Великолепен был вид зимней природы. Мороз выжал влажность из древесных сучьев и стволов, и кусты и деревья, даже камыши и высокие травы опушились густым инеем, по которому безвредно сквозили солнечные лучи, осыпая их только холодным блеском алмазных огней. Красны, ясны и тихи стояли короткие зимние дни, похожие, как две капли воды, один на другой; а как-то невесело, беспокойно становилось на душе, да и народ приуныл. Болезни, безветрие, бесснежие и впереди бескормица для скота. Как тут не приуныть? Все молились о снеге, как летом о дожде, и вот, наконец, пошли косички по небу, мороз начал сдавать, померкла ясность синего неба, потянул западный ветер, и пухлая, белая туча, незаметно надвигаясь, заволокла со всех сторон горизонт. Как будто сделав свое дело, ветер опять утих, и благодатный снег начал прямо, медленно, большими клочьями опускаться на землю. Радостно смотрели крестьяне на порхающие в воздухе пушистые снежинки, которые, сначала порхая и кружась, опускались на землю. Снег начал идти с деревенского раннего обеда, шел беспрестанно, час от часу сильнее и гуще. Я всегда любил смотреть на тихое падение или опущение снега. Чтобы вполне насладиться этою картиной, я вышел в поле, и чудное зрелище представилось глазам моим: все безграничное пространство вокруг меня представляло вид снежного потока, будто небеса разверзлись, рассыпались снежным пухом и наполнили весь воздух движением и поразительною тишиной. Наступали длинные, зимние сумерки; падающий снег начинал закрывать все предметы и белым мраком одевал землю.
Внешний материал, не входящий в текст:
-- ==== Sys2Proof/Decode.lean ====
section
/-!
DEFINITION. The decoder (30_encoding.md R71 to R78), total on any bytes and rejecting by name, and after it the encoder.
The opcode bytes are those of R74. Decoding looks at the bytes from the offset `pos` of the next command on; which
fault a rejected command raises depends on the phase too and is settled by Machine.decodeFault (R193).
-/
namespace Sys2Proof

/-- The four opcodes the decoder can find in an opcode byte (R77, "DecodeOp"). -/
inductive Op where
  | block
  | update
  | finalize
  | reset
  deriving DecidableEq, Repr

/-- What the decoder answers. -/
inductive Decoded where
  /-- A command. -/
  | ok (i : Instr)
  /-- No byte is left: the stream is exhausted, which is no error (R78). -/
  | empty
  /-- The opcode byte `x` selects no command (R75). -/
  | illegal (x : Byte)
  /-- The stream ends inside the operands of `op` (R77, "LengthError"). -/
  | short (op : Op)
  deriving DecidableEq, Repr

/-- `DecodeOp(x)` (R74, R77): all eight bits are significant; every other byte is illegal. -/
def decodeOp (x : Byte) : Option Op :=
  if x = 0x01#8 then some .block
  else if x = 0x02#8 then some .update
  else if x = 0x03#8 then some .finalize
  else if x = 0x04#8 then some .reset
  else none

/-- The operands of BLOCK (R77): the 64 bytes after the opcode, or a length error. -/
def decodeBlock (rest : List Byte) : Decoded :=
  match Machine.blockOf? (rest.take 64) with
  | some b => .ok (.block b)
  | none => .short .block

/-- The operands of UPDATE (R73, R77): the big-endian signed length, then every byte that is left. -/
def decodeUpdate : List Byte → Decoded
  | b0 :: b1 :: b2 :: b3 :: d => .ok (.update (Machine.sextLen (Machine.be32 b0 b1 b2 b3)) d)
  | _ => .short .update

/-- `DecodeOperands` (R77) for the bytes after the opcode. -/
def decodeOperands (op : Op) (rest : List Byte) : Decoded :=
  match op with
  | .block => decodeBlock rest
  | .update => decodeUpdate rest
  | .finalize => .ok .finalize
  | .reset => .ok .reset

/-- Decode the command at the front of the bytes not yet consumed (R77, R78). -/
def decode : List Byte → Decoded
  | [] => .empty
  | x :: rest =>
    match decodeOp x with
    | some op => decodeOperands op rest
    | none => .illegal x

/-! ## The encoder, from the same table (R71, R74, R79) -/

/-- The opcode byte of a command (R74). -/
def opcodeByte : Instr → Byte
  | .block _ => 0x01#8
  | .update _ _ => 0x02#8
  | .finalize => 0x03#8
  | .reset => 0x04#8

/-- The operand bytes of a command (R71): the block; the 4-byte length and the data supplied; none. -/
def operandBytes : Instr → List Byte
  | .block b => b.toList
  | .update len d => Machine.bytes32 (BitVec.ofInt 32 len) ++ d
  | .finalize => []
  | .reset => []

/-- The bytes of a command (R71, R79). -/
def encode (i : Instr) : List Byte := opcodeByte i :: operandBytes i

/-- The command as the decoder sees it when more bytes follow it in the stream: they belong to `D` of an UPDATE
(R77, "every byte the host actually supplied"). -/
def Instr.withRest (rest : List Byte) : Instr → Instr
  | .update len d => .update len (d ++ rest)
  | i => i

/-- The encoded length of a command in bytes (R72): what `pos` advances by when it completes (R26). -/
def encodedLength : Instr → Nat
  | .block _ => 65
  | .update len _ => 5 + len.toNat
  | .finalize => 1
  | .reset => 1

/-- UPDATE in the assembler's short form: `len` is the number of bytes given (R79). -/
def Instr.updateBytes (d : List Byte) : Instr := .update d.length d

/-- The bytes of a sequence of commands, back to back, with no padding between them (R72, R79). -/
def assemble (cs : List Instr) : List Byte := cs.flatMap encode

/-! ## The opcode table's words -/

/-- The bytes of the table word `w` of `nbits` bits, the first byte its least significant one, then zeros up to the
65 bytes of the longest command with a fixed length (R72; notes/assumptions/11.md). -/
def tableBytes (nbits w : Nat) : List Byte :=
  let n := (nbits + 7) / 8
  (List.range n).map (fun k => BitVec.ofNat 8 (w % 2 ^ nbits / 2 ^ (8 * k))) ++ List.replicate (65 - n) 0#8

/-- The instruction the decoder reads from the table word `w` of `nbits` bits. -/
def decodeTableWord (nbits w : Nat) : Option Instr :=
  match decode (tableBytes nbits w) with
  | .ok i => some i
  | _ => none

end Sys2Proof
end

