-- ==== Sys2Proof/Machine/Ops.lean ====
section
/-!
DEFINITION. The named operations over the state: absorbing bytes (42_update.md R140), the padding sequence
(43_finalize.md R151), the digest serializer (R156), raising a fault (60_exceptions.md R184), hardware reset
(70_reset_and_hazards.md R210), and the reading of the command stream (30_encoding.md R77, R78).
-/
namespace Sys2Proof.Machine

/-! ## Storage -/

/-- `Absorb(x)` (R140): append at the fill index; a full block is compressed at once and the buffer cleared. The test
`fill = 64` is made on the sequence itself, which has `fill` bytes (R15; notes/assumptions/7.md). `count` is untouched. -/
def absorb (x : Byte) (s : State) : State :=
  match blockOf? (s.buf ++ [x]) with
  | some blk => { s with h := compress s.h blk, buf := [], fill := 0 }
  | none => { s with buf := s.buf ++ [x], fill := s.fill + 1 }

/-- `Absorb` of each byte, in order (R50 item 3, R141, R150). -/
def absorbAll (xs : List Byte) (s : State) : State := xs.foldl (fun t x => absorb x t) s

/-- `MemWrite(fill, 1, v)` (R44): the byte through `Absorb`. -/
def memWrite1 (v : Byte) (s : State) : State := absorb v s

/-- `MemWrite(fill, 8, v)` (R44): eight bytes through `Absorb`, most significant first. -/
def memWrite8 (v : DWord) (s : State) : State := absorbAll (bytes64 v) s

/-- `count <- ADD64(count, 8 * len)` (R106, R141). -/
def addCount (len : Nat) (s : State) : State := { s with count := add64 s.count (BitVec.ofNat 64 (8 * len)) }

/-- The command completes: `pos` moves past its bytes (R26, R72). -/
def advance (n : Nat) (s : State) : State := { s with pos := s.pos + n }

/-- The `init()` values of the data state, and phase READY (R165, R210). -/
def initValues (s : State) : State :=
  { s with h := Chain.iv, count := 0#64, buf := [], fill := 0, phase := .ready }

/-! ## Padding and the digest -/

/-- `z = (55 - fill) mod 64`, the number of zero bytes of the padding (R151). -/
def padZeros (fill : Fin 64) : Nat := ((55 - (fill.val : Int)) % 64).toNat

/-- `Pad(fill, L)` (R151). -/
def pad (fill : Fin 64) (len : DWord) : List Byte :=
  0x80#8 :: (List.replicate (padZeros fill) 0x00#8 ++ bytes64 len)

/-- The digest serializer (R156): `h0..h4` as 20 bytes, most significant byte first per word. -/
def serialize (h : Chain) : Digest :=
  ⟨(bytes32 h.h0 ++ bytes32 h.h1 ++ bytes32 h.h2 ++ bytes32 h.h3 ++ bytes32 h.h4).toArray, rfl⟩

/-- Deliver the digest to the host and enter DONE (R150, R156). -/
def deliver (s : State) : State := { s with out := s.out ++ [serialize s.h], phase := .done }

/-- `X < Y` for digests (R22): at the first index where they differ, the byte of `X` is the smaller. -/
def digestLt (x y : Digest) : Bool := go x.toList y.toList
where
  go : List Byte → List Byte → Bool
  | a :: as, b :: bs => if a = b then go as bs else decide (a.toNat < b.toNat)
  | _, _ => false

/-! ## Faults and hardware reset -/

/-- `raise Fault(code)` (R184): the phase becomes FAULT, the code is recorded, `h`, `count`, `buf` and `fill` become
unspecified (free values, notes/assumptions/2.md), nothing is delivered and `pos` stays at the opcode byte. -/
def raise (code : FaultCode) (s : State) : State :=
  { s with
    phase := .fault
    faultCode := code
    h := ⟨Config.freeH s.freeIdx 0, Config.freeH s.freeIdx 1, Config.freeH s.freeIdx 2,
          Config.freeH s.freeIdx 3, Config.freeH s.freeIdx 4⟩
    count := Config.freeCount s.freeIdx
    buf := Config.freeBuf s.freeIdx
    fill := Config.freeFill s.freeIdx
    freeIdx := s.freeIdx + 1 }

/-- The answer in phase FAULT (R185): nothing executes; the state is stuck until hardware reset
(notes/assumptions/3.md). -/
def stuck (s : State) : Answer := .fault (.sticky s.faultCode)

/-- Hardware reset (R210): `init()`, phase READY, no fault, the rest of the current stream discarded, `pos` 0 for the
next stream, the `rst` event consumed. Streams not begun and digests already delivered stand (R220;
notes/assumptions/5.md, notes/assumptions/6.md). It is the only way out of FAULT (R186). -/
def hardwareReset (s : State) : State :=
  { initValues s with faultCode := .none, pos := 0, stream := [], rst := false }

/-- Run a command that is legal in phase READY only (R181, R185, R196). -/
def whenReady (act : State → Answer) (s : State) : Answer :=
  match s.phase with
  | .ready => act s
  | .done => .next (raise .usage s)
  | .fault => stuck s

/-- Run a command that is legal in READY and DONE (R165, R185, R196). -/
def whenAlive (act : State → Answer) (s : State) : Answer :=
  match s.phase with
  | .ready => act s
  | .done => act s
  | .fault => stuck s

/-! ## The command stream -/

/-- The bytes not yet consumed, from the opcode byte at `pos` on (R26, R77). -/
def fetch (s : State) : List Byte := s.stream.drop s.pos

/-- The stream is exhausted, which is no error (R78): the block waits with its state held, and goes on with the next
stream the host has submitted, at `pos` 0 (notes/assumptions/4.md). -/
def endOfStream (s : State) : State :=
  match s.pending with
  | [] => s
  | q :: qs => { s with stream := q, pos := 0, pending := qs }

/-- The fault of a command whose operands are short (R193): USAGE in phase DONE, LENGTH otherwise. -/
def shortFault : Phase → FaultCode
  | .done => .usage
  | _ => .length

/-- Which fault a command that does not decode raises, in the order of R78 and R193: an illegal opcode in any phase;
then, for operands that are short, USAGE in phase DONE and LENGTH in READY. -/
def decodeFault (illegal : Bool) (p : Phase) : FaultCode :=
  if illegal then .illegal else shortFault p

/-- The host submits a stream behind those already submitted (R50 item 1, R78). -/
def submit (bytes : List Byte) (s : State) : State := { s with pending := s.pending ++ [bytes] }

/-- The host asserts `rst` (R210). -/
def assertRst (s : State) : State := { s with rst := true }

end Sys2Proof.Machine
end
Хотя мне, как страстному ружейному охотнику, мелкоснежье было выгодно и стрельба тетеревов с подъезда, несмотря на стужу, была удобна и добычлива, но, видя общее уныние и сочувствуя общему желанию, я также радовался снегу. Я воротился домой; но не в душную комнату, а в сад, и с наслаждением ходил по дорожкам, осыпаемый снежными хлопьями. Засветились огоньки в крестьянских избах, и бледные лучи легли поперек улицы; предметы смешались, утонули в потемневшем воздухе. Я вошел в дом, но и там долго стоял у окошка, стоял до тех пор, покуда нельзя было различать опускающихся снежинок... Какая пороша будет завтра, подумал я, если снег к утру перестанет идти: где малик — там и русак... И охотничьи заботы и мечты овладели моим воображением. Я особенно любил следить русаков, которых множество водилось по горам и оврагам, около хлебных крестьянских гумен. Я с вечера приготовил все охотничьи припасы и снаряды; несколько раз выбегал посмотреть, идет ли снег, и убедись, что он идет по-прежнему, так же тихо и сильно, так же ровно устилая землю, с приятными надеждами лег спать. Длинна зимняя ночь, и особенно в деревне, где ложатся рано: бока пролежишь, дожидаясь белого дня. Я всегда просыпался часа за два до зари и любил встречать без свечки зимний рассвет. В этот день я проснулся еще ранее и сейчас пошел узнать, что делается на дворе. На дворе была совершенная тишина. Воздух стал мягок, и, несмотря на двадцатиградусный мороз, мне показалось тепло. Высыпались снежные тучи, и только изредка какие-то запоздавшие снежинки падали мне на лицо. В деревне давно проснулась жизнь; во всех избах светились огоньки и топились печи, а на гумнах, при свете пылающей соломы, молотили хлеб. Гул речей и стук с ближайших овинов долетал до моего слуха. Я засмотрелся, заслушался и не скоро воротился в свою теплую комнату. Я сел против окошка на восток и стал дожидаться света; долго нельзя было заметить никакой перемены. Наконец, показалась особенная белизна в окнах, побелела изразцовая печка, и обозначился у стены шкаф с книгами, которого до тех пор нельзя было различить. В другой комнате, дверь в которую была отворена, уже топилась печка. Гудя и потрескивая и похлопывая заслонкой, она освещала дверь и половину горницы каким-то веселым, отрадным и гостеприимным светом. Но белый день вступал в свои права, и освещение от топящейся печки постепенно исчезало. Как хорошо, как сладко на душе! Спокойно, тихо и светло! Какие-то неясные, полные неги, теплые мечты наполняли душу...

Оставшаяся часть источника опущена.